A día de hoy, gracias a las puertas que han abierto las nuevas tecnologías, es posible hacer que los productos sean visibles en el mundo entero. El hecho de que la gran mayoría de marcas tenga presencia en el entorno digital lo ha convertido casi en una obligación. ¿Hasta qué punto creéis que es imprescindible? ¿Cómo es vuestra relación con las redes sociales?
Las redes sociales crearon una plataforma mundial que, en cierto punto, es ‘democrática’ para que todos tengan la posibilidad de explotar un potencial increíble. Sin embargo, nosotros las vemos de forma muy orgánica, no nos gustaría crear contenido solo porque hay que hacerlo o seguir reglas del algoritmo para lograr tal o cual cosa. Realmente intentamos que sean tan reales y sinceras como sea posible.
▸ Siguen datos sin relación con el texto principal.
/-- FW_ACTIVATE (R591). -/
def execFwActivate (r : Request) (s : State) : Out :=
  runCommand 0x0603 (fun r s => takes 4 (fun p s =>
    let mode := leAt p 0 1
    if mode > 2 then .fail s Status.badParam
    else match [0, 1].find? (fun k => s.slotState k == 2) with
      | none => .fail s Status.notFound
      | some k =>
        let h := s.imageHeader k
        let run := s.imageHeader s.fw.slot
        if hdrVersion h < s.rd Reg.FWU_RUN_VERSION && !bit (hdrFlags h) 1 then .fail s Status.denied
        else if mode == 0 && (!bit (hdrFlags h) 0 || hdrStateAbi h != hdrStateAbi run || hdrSetFormat h != hdrSetFormat run)
          then .fail s Status.notSupported
        else if s.trialSlot.isSome || s.groupJob 6 then .fail s Status.busy
        else
          let s := (s.setSlotState k 3 (if mode == 0 then 1 else 0)).withFw fun f => { f with update := none }
          let s := s.notice 0x0601 ([byte k] ++ le 4 (hdrVersion h) ++ [byte mode])
          .ok (if mode == 2 then s else s.schedule r.via (.fwActivate k mode))) r s) r s

/-- FW_STATUS's reply (R591, R602). -/
def State.fwStatus (s : State) : Bytes :=
  le 4 (s.rd Reg.FWU_RUN_VERSION) ++ le 4 s.fwuStat ++ le 4 (s.fwuSlot 0) ++ le 4 (s.slotVersion 0) ++
    le 4 (s.fwuSlot 1) ++ le 4 (s.slotVersion 1) ++ le 4 s.fwuUpd

/-- FW_STATUS. -/
def execFwStatus (r : Request) (s : State) : Out := runCommand 0x0604 (fun _ s => .ok s s.fwStatus) r s

/-- FW_CONFIRM (R591). -/
def execFwConfirm (r : Request) (s : State) : Out :=
  runCommand 0x0605 (fun _ s =>
    if !s.fw.trial then .fail s Status.notFound
    else
      let k := s.fw.slot
      let s := (s.setSlotState k 4 (s.slotAttempts k)).withFw fun f => { f with trial := false }
      .ok (s.notice 0x0603 ([byte k] ++ le 4 (s.rd Reg.FWU_RUN_VERSION)))) r s

/-! Jobs of this chapter at their ends -/

/-- FW_WRITE_BLOCK's end: programmed and read back, or FLASH_ERROR and the block stays unwritten. -/
def State.fwBlockDone (s : State) (k i : Nat) (data : Bytes) (good : Bool) : State × Nat :=
  match s.fw.update with
  | none => (s, Status.notFound)
  | some (_, n) =>
    let w := Table.get (fun _ => []) s.fw.written i
    if w == sha256 data then (s.count 0x2F1, Status.ok)
    else if w != [] then (s, Status.exists_)
    else if !good || !s.nv.flashOk then (s.count 0x2F2, Status.flashError)
    else
      let s := (s.setFlashSlot k (Table.set erasedBlock (s.flashSlot k) i data)).withFw fun f =>
        { f with written := Table.set (fun _ => []) f.written i (sha256 data) }
      let s := s.count 0x2F0
      (if s.fw.written.length == ceilDiv n 4096 then s.setSlotState k 1 0 else s, Status.ok)

/-- FW_VERIFY's end: blocks missing or R584 fails is IMAGE_INVALID; OK sets VERIFIED, and in RECOVERY
TRIAL, which activates the slot (R585, R599). -/
def State.fwVerifyDone (s : State) (k : Nat) (good : Bool) : State × Nat :=
  match s.fw.update with
  | none => (s, Status.notFound)
  | some (_, n) =>
    if !good || !s.nv.flashOk then (s.count 0x2F2, Status.flashError)
    else if s.fw.written.length != ceilDiv n 4096 then (s.count 0x2F3, Status.imageInvalid)
    else match s.imagePlain k with
      | none => (s.count 0x2F3, Status.imageInvalid)
      | some _ =>
        let s := s.count 0x2E6
        (if s.fromRom then (s.setSlotState k 3 0).withFw fun f => { f with update := none } else s.setSlotState k 2 0, Status.ok)

/-! Hitless restart (R593) -/

/-- A hitless restart begins: queued requests are answered BUSY_RESTART, and every job stops but the OTP sequencer's
(R68, R568).  A foreground command under way completes first: the restart waits for its end. -/
def State.beginRestart (s : State) (cause slot : Nat) : State :=
  if s.cmd.restarting then s
  else if s.foreground then s.withCmd fun c => { c with restartDue := some (c.restartDue.getD (cause, slot)) }
  else
    let q := s.cmd.input
    let s := s.withCmd fun c => { c with
      input := [], restarting := true
      jobs := c.jobs.map fun j => if j.opcode == 0x0504 || j.opcode == 0x0508 then j else { j with aborted := true } }
    let s := s.withFw fun f => { f with restart := some (cause, slot) }
    q.foldl (fun s r => s.refuse r Status.busyRestart) s

/-- HITLESS_RESTART_BEGIN (R593): cause 0 loads the slot on trial, causes 1 and 2 the running image. -/
def execHitlessRestartBegin (cause : Fin 3) (s : State) : Out :=
  onHub (fun s =>
    if !s.serving || s.mode == 0 then s
    else s.beginRestart cause (if cause.val == 0 then s.trialSlot.getD s.fw.slot else s.fw.slot)) s

/-- The section of a sub-processor whose code differs waits for the unit's safe point (R590).  Units 2 to 5. -/
def State.offerSections (s : State) (h plain : Bytes) : State :=
  s.withFw fun f => { f with waiting := ((([2, 3, 4, 5].map fun t => (t, sectionPlain h plain t)).filter
    fun e => Table.get (fun _ => []) f.loaded e.1 != e.2)) }

/-- M_SUB over the code of the four sub-processors, as loaded or waiting (R574). -/
def State.subDigest (s : State) : Bytes :=
  sha256 ([2, 3, 4, 5].flatMap fun t => Table.get (fun k => Table.get (fun _ => []) s.fw.loaded k) s.fw.waiting t)

/-- The image of slot k runs: FWU_RUN, RUN_SLOT, the measurements and the sections on offer (R574, R590, R602). -/
def State.runImage (s : State) (k : Nat) (trial : Bool) (plain : Bytes) : State :=
  let h := s.imageHeader k
  let s := (s.wr Reg.FWU_RUN_VERSION (hdrVersion h)).withFw fun f =>
    { f with slot := k, trial := trial, mFw := sha256 (h ++ s.imageBody k) }
  let s := (s.offerSections h plain).count 0x2E6
  s.withFw fun f => { f with mSub := s.subDigest }

/-- A job that the restart stopped, or that ended during it, reports (R68, R568). -/
def State.reportJob (s : State) (j : Job) : State :=
  if j.aborted then s.jobDone j Status.aborted
  else match j.result with
    | some c => s.jobDone j c
    | none => s

/-- HITLESS_RESTART_END (R593): `ms` is how long it lasted.  With `good` false, or an image that does not load, a
hub-die reset with cause FATAL_UNIT and unit 0x01. -/
def execHitlessRestartEnd (good : Bool) (ms : Nat) (s : State) : Out :=
  onHub (fun s => match s.fw.restart with
    | none => s
    | some (cause, k) =>
      match s.imagePlain k with
      | none => s.hubReset 0x07 0x01
      | some plain =>
        if !good then s.hubReset 0x07 0x01
        else
          let s := (s.runImage k (s.slotState k == 3) plain).withFw fun f => { f with restart := none }
          let s := s.withCmd fun c => { c with restarting := false }
          let s := (s.bump Reg.FWU_RESTART_COUNT).wr Reg.FWU_RESTART_DUR_MS (min ms 0xFFFF)
          let s := s.cmd.jobs.foldl State.reportJob s
          s.notice 0x0604 ([byte cause] ++ le 2 (min ms 0xFFFF))) s

/-- FW_ACTIVATE_TAKE_EFFECT (R591): the hitless restart or the reset starts. -/
def execFwActivateTakeEffect (s : State) : Out :=
  onHub (fun s => match s.takeDeferred (fun d => match d with
      | .fwActivate _ _ => true
      | _ => false) with
    | some (.fwActivate k mode, t) => if mode == 0 then t.beginRestart 0 k else t.hubReset 0x03
    | _ => s) s

/-- TRIAL_CONFIRM_TIMEOUT (R588): Scribe performs RESET TYPE 0; CONFIRM_S of 0 disables it. -/
def execTrialConfirmTimeout (s : State) : Out :=
  onHub (fun s => if s.serving && s.fw.trial && s.setting 0x000A != 0 then s.hubReset 0x03 else s) s

/-- SUBPROCESSOR_SAFE_POINT (R590): a unit whose code differs takes the new section and keeps its state.  Sections
2 Nib, 3 Tuner, 4 scan-out sequencer, 5 point engine. -/
def execSubprocessorSafePoint (sec : Fin 6) (s : State) : Out :=
  onHub (fun s => match s.fw.waiting.find? (fun e => e.1 == sec.val) with
    | some e => s.withFw fun f => { f with
        loaded := Table.set (fun _ => []) f.loaded e.1 e.2, waiting := f.waiting.filter (fun x => x.1 != sec.val) }
    | none => s) s
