/-- CREDIT_REPORT as this end sends it (R166). -/
def State.sendReport (s : State) (t : Nat) : State :=
  let l := s.link t
  (s.sendSet t 6 ([byte l.reportId] ++ le 2 ((s.rd (Reg.TLK_SEQ_TX_NEXT t) + 4095) % 4096) ++
    ([0, 1, 2, 3].flatMap fun v => le 2 (s.rd (Reg.TLK_CRED_CREDIT t v)) ++ le 4 (byVc l.sentCum v) ++
      le 2 (s.rd (Reg.TLK_CRED_SEEN_CUM t v)) ++ [0, 0]))).withLink t fun l => { l with reportDue := false }

/-- Channel v is ready for a new DATA flit (R254). -/
def State.channelReady (s : State) (t v : Nat) : Bool :=
  let x := s.txChannel t v
  x.stage != [] && (244 ≤ x.stage.length || x.cur.isNone || x.brk.isSome ||
    (match x.stamps with
     | e :: _ => decide (e.2 + 16 ≤ s.sw.cycle)
     | [] => true))

/-- The stamps of what is left after the first n bytes. -/
def stampsAfter (n : Nat) : List (Nat × Nat) → List (Nat × Nat)
  | e :: f :: r => if f.1 ≤ n then stampsAfter n (f :: r) else (e.1 - n, e.2) :: (f :: r).map fun g => (g.1 - n, g.2)
  | r => r.map fun g => (g.1 - n, g.2)

/-- A new DATA flit of channel v leaves (R145, R149). -/
def State.sendData (s : State) (t v : Nat) : State :=
  let x := s.txChannel t v
  let n := min (min 244 x.stage.length) (x.brk.getD 244)
  let first := match x.starts.find? (fun e => e.1 < n) with
    | some e => e.1
    | none => 0xFF
  let begun := (x.starts.filter fun e => e.1 < n).map (·.2)
  let ended := (x.ends.filter fun e => e.1 ≤ n).map (·.2)
  let seq := s.rd (Reg.TLK_SEQ_TX_NEXT t)
  let f : Flit := { seq := seq, vc := v, fill := n, first := first, payload := x.stage.take n, ends := ended.length }
  let left := x.stage.drop n
  let s := s.setTx t v { x with
    stage := left
    starts := (x.starts.filter fun e => n ≤ e.1).map fun e => (e.1 - n, e.2)
    ends := (x.ends.filter fun e => n < e.1).map fun e => (e.1 - n, e.2)
    stamps := if left == [] then [] else stampsAfter n x.stamps
    brk := match x.brk with
      | some k => if k ≤ n then none else some (k - n)
      | none => none }
  let s := (s.withLink t fun l => { l with replay := l.replay ++ [f] }).incr (Reg.TLK_SEQ_TX_NEXT t)
  let s := (s.wr (Reg.TLK_REPLAY_OUTSTANDING t) (s.link t).replay.length).count (trunkCounter t + 0x10) n
  let s := s.sendFlit t { nullHead with ftype := 1, seq := seq, vc := v, fill := n, first := first } f.payload
  let s := begun.foldl (fun (s : State) id => s.cometStage id [7]) s
  ended.foldl (fun (s : State) id => (s.cometStage id [8]).cometEnd id 0) s

/-- The next flit of a replay leaves again (R144, R152). -/
def State.sendReplay (s : State) (t i : Nat) : State :=
  match (s.link t).replay[i]? with
  | none => s.withLink t fun l => { l with replayAt := none }
  | some f =>
    let s := (s.count (trunkCounter t + 7)).sendFlit t
      { nullHead with ftype := 1, rpl := true, seq := f.seq, vc := f.vc, fill := f.fill, first := f.first } f.payload
    let last : Bool := (s.link t).replay.length ≤ i + 1
    (if last then s.excluded t else s).withLink t fun l => { l with replayAt := if last then none else some (i + 1) }

/-- The transmit engine has something other than NULL to send, an acknowledgement or a credit return (R171). -/
def State.somethingToSend (s : State) (t : Nat) : Bool :=
  let l := s.link t
  l.replay != [] || l.nakDue || l.moveDue || l.moveAck.isSome || l.reportDue ||
    [0, 1, 2, 3].any (fun v => (s.txChannel t v).stage != [] ||
      s.rd (Reg.TLK_OCC_FREED_CUM t v) != byVc l.sentFreed v) ||
    (s.rd (Reg.TLK_SEQ_RX_EXPECT t) + 4095) % 4096 != l.sentAck

/-- The first item that is ready at a slot of a link in ACTIVE or RETRAIN (R158). -/
def State.liveSlot (s : State) (t : Nat) : State :=
  let l := s.link t
  let held := s.flag (Reg.TLK_STAT_HOLD_RX t)
  let null (s : State) : State := s.sendFlit t nullHead []
  let data (s : State) : State :=
    if held || 256 ≤ l.replay.length then null s
    else match [0, 1, 2, 3].find? (s.channelReady t) with
      | some v => s.sendData t v
      | none => null s
  match (if held then none else l.replayAt) with
  | some i => s.sendReplay t i
  | none =>
    if l.sinceSet < 15 then data s
    else match l.moveAck, l.moveDue, l.move with
      | some k, _, _ => (s.sendSet t 4 [byte k]).withLink t fun l => { l with moveAck := none }
      | none, true, some (d, n) => s.sendMove t d n
      | _, _, _ => if l.reportDue then s.sendReport t else data s

/-- One LINK_RESET leaves; after the fourth the link enters INIT (R158, R167). -/
def State.resetSlot (s : State) (t : Nat) : State :=
  let l := s.link t
  let s := (s.sendSet t 5 [byte l.resetReason, byte (s.rd (Reg.TLK_STAT_INIT_ID t))]).withLink t fun l =>
    { l with resets := l.resets - 1 }
  if l.resets ≤ 1 then s.enterInit t else s
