/-- DP_TRAINING_DONE (R347): the training has ended, at this rate and lane count where it succeeded. -/
def execDpTrainingDone (k : Fin 4) (ok : Bool) (rate lanes : BitVec 2) (s : State) : Out :=
  onHub (fun s =>
    let k := k.val
    let most := min 2 (s.rd (Reg.DPO_CTRL_MAX_LANES k))
    if !(s.dpOut k).training || (ok && (s.rd (Reg.DPO_CTRL_MAX_RATE k) < rate.toNat || most < lanes.toNat)) then s
    else
      let lost := (s.dpOut k).lost
      let s := (s.withDp k fun x => { x with training := false, lost := false }).count (0x160 + k)
      let s := if ok then
          let s := ((s.put (Reg.DPO_STAT_TRAINED k) true).wr (Reg.DPO_STAT_RATE k) rate.toNat).wr (Reg.DPO_STAT_LANES k) lanes.toNat
          if lost then (s.put (Reg.DPO_STAT_LINK_LOSS k) true).dpNotice k 4 else s.dpNotice k 1
        else s.dpNotice k 2
      s.auxRelease k) s

/-- DPO_RETRAIN (R354). -/
def execDpoRetrain (k : Fin 4) (s : State) : Out := onHub (fun s => s.dpTrain k.val false) s

/-! AUX (R349) -/

/-- AUX_START. -/
def State.auxStart (s : State) (k : Nat) : State :=
  if (s.dpOut k).aux.isSome || 6 ≤ s.rd (Reg.DPO_AUXCMD_CMD k) then s
  else
    let held := (s.dpOut k).training
    let s := (s.withDp k fun x => { x with aux := some 0, auxHeld := held }).put (Reg.DPO_AUXSTAT_BUSY k) true
    if held then s else s.auxSend k

/-- AUX_START with the word written to DPO_AUXCMDk. -/
def execAuxStart (k : Fin 4) (v : Word) (s : State) : Out :=
  onHub (fun s =>
    let k := k.val
    let s := [Reg.DPO_AUXCMD_CMD k, Reg.DPO_AUXCMD_LEN k, Reg.DPO_AUXCMD_ADDR k].foldl (fun (s : State) f => s.wr f (f.get v)) s
    s.auxStart k) s

/-- The transaction ends. -/
def State.auxEnd (s : State) (k reply count : Nat) : State :=
  let s := (s.withDp k fun x => { x with aux := none, auxHeld := false }).put (Reg.DPO_AUXSTAT_BUSY k) false
  (s.wr (Reg.DPO_AUXSTAT_REPLY k) reply).wr (Reg.DPO_AUXSTAT_COUNT k) count

/-- AUX_REPLY (R349): 0 ACK, 1 NACK, 2 DEFER, 3 I²C NACK, 4 I²C DEFER, with the bytes read. -/
def execAuxReply (k : Fin 4) (reply : Fin 5) (data : Bytes) (s : State) : Out :=
  onHub (fun s =>
    let k := k.val
    match (s.dpOut k).aux with
    | none => s
    | some d =>
      if (s.dpOut k).auxHeld then s
      else if reply == 2 || reply == 4 then
        if d < 7 then (s.withDp k fun x => { x with aux := some (d + 1) }).auxSend k
        else s.auxEnd k (if reply == 2 then 2 else 5) 0
      else if reply == 1 then s.auxEnd k 1 0
      else if reply == 3 then s.auxEnd k 4 0
      else
        let cmd := s.rd (Reg.DPO_AUXCMD_CMD k)
        let n := s.rd (Reg.DPO_AUXCMD_LEN k) + 1
        if cmd == 0 || cmd == 2 || cmd == 4 then s.auxEnd k 0 n
        else
          let d := data.take n
          let word (s : State) (j : Nat) : State :=
            let b := slice d (4 * j) 4
            let old := le 4 (s.rd (Reg.DPO_AUXDATA_DATA k j))
            s.wr (Reg.DPO_AUXDATA_DATA k j) (ofLe (b ++ old.drop b.length))
          ([0, 1, 2, 3].foldl word s).auxEnd k 0 d.length) s

/-- AUX_REPLY_TIMEOUT (R349). -/
def execAuxReplyTimeout (k : Fin 4) (s : State) : Out :=
  onHub (fun s =>
    let k := k.val
    if (s.dpOut k).aux.isSome && !(s.dpOut k).auxHeld then s.auxEnd k 3 0 else s) s

/-! Modes (R351) -/

/-- Entry to IDLE or STANDBY: the outputs power down. -/
def State.dpSuspend (s : State) : State :=
  [0, 1, 2, 3].foldl (fun (s : State) k =>
    if !s.flag (Reg.DPO_CTRL_EN k) then s
    else
      let s := (s.put (Reg.DPO_STAT_TRAINED k) false).put (Reg.DPO_STAT_VIDEO k) false
      (s.withDp k fun x => { x with training := false }).emit (.display k "dpcd write" [0x600] [2])) s

/-- Leaving IDLE: outputs retrain and pipes restart. -/
def State.dpResume (s : State) : State :=
  let s := [0, 1, 2, 3].foldl (fun (s : State) k => s.dpTrain k false) s
  (s.pipeStart 0).pipeStart 1

/-- A unit of the display is mapped out or under test. -/
def State.dspOut (s : State) (u : Nat) : State :=
  if u == 0x30 || u == 0x31 then s.pipeStop (u - 0x30)
  else if 0x38 ≤ u && u ≤ 0x3B then
    let k := u - 0x38
    ((s.put (Reg.DPO_STAT_TRAINED k) false).put (Reg.DPO_STAT_VIDEO k) false).withDp k fun x => { x with training := false }
  else s

/-- A unit of the display returns. -/
def State.dspIn (s : State) (u : Nat) : State :=
  if u == 0x30 || u == 0x31 then s.pipeStart (u - 0x30)
  else if 0x38 ≤ u && u ≤ 0x3B then s.dpTrain (u - 0x38) false
  else s

end Sys2Proof.Machine
end

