-- ==== Sys2Proof/Machine/UsbHost.lean ====
section
/-!
DEFINITION. The USB host engine and its ports: rings, descriptors, contexts and endpoint memory, the (micro)frame's
schedule, and port control (R357 to R380, R386, R387, R390).
-/

namespace Sys2Proof.Machine

/-- Host port n. -/
def State.usbPort (s : State) (n : Nat) : UsbPort := Table.get (fun _ => {}) s.usb.ports n

/-- The machine with it changed. -/
def State.withUsbPort (s : State) (n : Nat) (f : UsbPort → UsbPort) : State :=
  { s with usb := { s.usb with ports := Table.set (fun _ => {}) s.usb.ports n (f (s.usbPort n)) } }

/-- Endpoint context c. -/
def State.usbCtx (s : State) (c : Nat) : UsbCtx := Table.get (fun _ => {}) s.usb.ctxs c

/-- The machine with it changed. -/
def State.withUsbCtx (s : State) (c : Nat) (f : UsbCtx → UsbCtx) : State :=
  { s with usb := { s.usb with ctxs := Table.set (fun _ => {}) s.usb.ctxs c (f (s.usbCtx c)) } }

/-- Event counter k of USBHn (R606). -/
def usbCounter (n k : Nat) : Nat := 0x168 + 8 * n + k

/-- The engine runs. -/
def State.usbRuns (s : State) : Bool := s.flag Reg.USBH_CTRL_EN && !s.unitOut 0x40

/-- A change bit becomes set, which raises USB_PORT (R390). -/
def State.usbChange (s : State) (n : Nat) (f : Fld) : State :=
  if s.flag f then s
  else
    let s := s.put f true
    s.notice 0x0D01 [byte n, byte (bits (s.reg f.addr).toNat 15 8), byte (s.rd (Reg.USBH_PORT_STAT_SPEED n))]

/-- The port's control block (R360). -/
def State.usbPcb (s : State) (n : Nat) : Nat :=
  s.rd Reg.USBH_PCB_LO_ADDR_LO * 4096 + s.rd Reg.USBH_PCB_HI_ADDR_HI * 2 ^ 32 + 64 * n

/-! Bursts (R365 to R368) -/

/-- The burst ring of port n is full. -/
def State.usbFull (s : State) (n : Nat) : Bool :=
  (s.rd (Reg.USBH_PORT_SEQ_BSEQ n) + 65536 - s.rd (Reg.USBH_PORT_SEQ_REL n)) % 65536 == 2 ^ (s.usbPort n).log2

/-- Vector 5 leaves, or waits for moderation; in the root role there is none (R359). -/
def State.usbMsi (s : State) : State :=
  let setM (s : State) (m : Moderation) : State := { s with usb := { s.usb with msi := m } }
  if s.isRoot || !s.flag Reg.USBH_CTRL_IRQ_EN then s
  else if s.moderate s.usb.msi (s.rd Reg.USBH_CTRL_MOD_US) then
    (setM s { last := some s.mer.raw, due := false }).sendMsi 5
  else setM s { s.usb.msi with due := true }

/-- A burst is written: IN data, bytes 2 to 15, then SEQ; then BSEQ advances and the MSI follows (R366). -/
def State.usbWrite (s : State) (n buf : Nat) (data e : Bytes) (ioc : Bool) : State :=
  let x := s.usbPort n
  let seq := s.rd (Reg.USBH_PORT_SEQ_BSEQ n)
  let a := x.burstBase + seq % 2 ^ x.log2 * 16
  let s := if data == [] then s else s.hostWrite 3 buf data
  let s := ((s.hostWrite 3 (a + 2) e).hostWrite 3 a (le 2 seq)).incr (Reg.USBH_PORT_SEQ_BSEQ n)
  let s := (s.hostWrite 3 (s.usbPcb n + 34) (le 2 (s.rd (Reg.USBH_PORT_SEQ_BSEQ n)))).count (usbCounter n 6)
  if ioc then s.usbMsi else s

/-- A burst is written, or held while the ring is full. -/
def State.usbBurst (s : State) (n buf : Nat) (data e : Bytes) (ioc : Bool) : State :=
  if s.usbFull n || (s.usbPort n).held != [] then
    s.withUsbPort n fun x => { x with held := x.held ++ [(buf, data, e, ioc)] }
  else s.usbWrite n buf data e ioc

/-- Held bursts are written as REL advances. -/
def State.usbFlush (n : Nat) : Nat → State → State
  | 0, s => s
  | k + 1, s =>
    match (s.usbPort n).held with
    | [] => s
    | (buf, data, e, ioc) :: r =>
      if s.usbFull n then s
      else State.usbFlush n k ((s.withUsbPort n fun x => { x with held := r }).usbWrite n buf data e ioc)

/-- A descriptor finishes with a status: it leaves the port, and its burst is produced. -/
def State.tdEnd (s : State) (n : Nat) (d : UsbTd) (status : Nat) : State :=
  let x := s.usbPort n
  let frame := x.micro * 2048 + x.frame
  let e := le 2 d.index ++ le 4 d.moved ++ [byte status, byte d.ctx, 0, 0] ++ le 2 frame ++ [0, 0]
  let s := s.withUsbPort n fun x => { x with
    tds := x.tds.filter (fun t => t.index != d.index), busy := if x.busy == some d.ctx && d.started then none else x.busy }
  s.usbBurst n d.buf (if d.got == [] then [] else d.got.take d.len) e (bit d.flags 0)

/-- Every descriptor fetched and not finished finishes with a status, in ring order. -/
def State.tdEndAll (s : State) (n status : Nat) : State :=
  (s.usbPort n).tds.foldl (fun (s : State) d => s.tdEnd n d status) s

/-! Contexts and endpoint memory (R363, R371, R372) -/

/-- Context c is configured, and on port n. -/
def State.ctxOn (s : State) (c n : Nat) : Bool := s.flag (Reg.USBMEM_CTX_VALID c) && s.rd (Reg.USBMEM_CTX_PORT c) == n

/-- Context c is configured on another port than n (R369). -/
def State.ctxElsewhere (s : State) (c n : Nat) : Bool :=
  s.flag (Reg.USBMEM_CTX_VALID c) && s.rd (Reg.USBMEM_CTX_PORT c) != n

/-- The configured contexts. -/
def State.ctxList (s : State) : List Nat := (List.range 256).filter fun c => s.flag (Reg.USBMEM_CTX_VALID c)

/-- FREE, ALLOCATED and CTX_USED follow the regions. -/
def State.usbmemSync (s : State) : State :=
  let cs := s.ctxList
  let used := (cs.map fun c => s.rd (Reg.USBMEM_CTX_SIZE c)).foldl (· + ·) 0
  ((s.wr Reg.USBMEM_FREE_FREE (4096 - used)).wr Reg.USBMEM_ALLOC_ALLOCATED used).wr Reg.USBH_STAT_CTX_USED cs.length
Además de trabajar juntos en este proyecto, también sois pareja. ¿Cuáles creéis que son las claves para compaginar lo laboral con lo personal?
Si hay claves, aún no las encontramos (risas). Siempre es un reto encontrar momentos en los que no nos pongamos a hablar de Sar; sinceramente, los dos somos super apasionados por lo que hacemos, entonces no lo sufrimos tanto, pero cada tanto nos obligamos a poner un límite y no hablar de nada referido al trabajo. Por regla general, fallamos a las dos a tres horas máximo (risas).
Empezasteis la marca en el año 2016. Después de este tiempo colaborando, ¿qué dirías que es lo mejor del otro a la hora de trabajar? ¿Qué creéis que ha hecho que sigáis creando juntos?
Eliana: Santi es un perfeccionista, super apasionado por la joyería y con un nivel de técnica muy alto. Creo que tiene la capacidad de estar doce horas trabajando en el mismo anillo y no parar hasta lograr lo que está buscando.
Santi: Eli sabe muchísimo de diseño y es un sinfín de referencias. Es una vocera innata y sin ella la marca jamás hubiera existido. Fue quien encendió la chispa en mí de que empezáramos el proyecto juntos.
Eliana: Creemos que lo que nos mantiene creando juntos es nuestra pasión por el diseño en general. Nos compensamos a la perfección, mis fuertes son las debilidades de Santi y viceversa. Somos una de esas parejas que tienen la suerte de también ser mejores amigos.
De cara al futuro, ¿qué planes tenéis para Sar Jewelry? ¿Algún propósito o proyecto interesante que podáis compartir?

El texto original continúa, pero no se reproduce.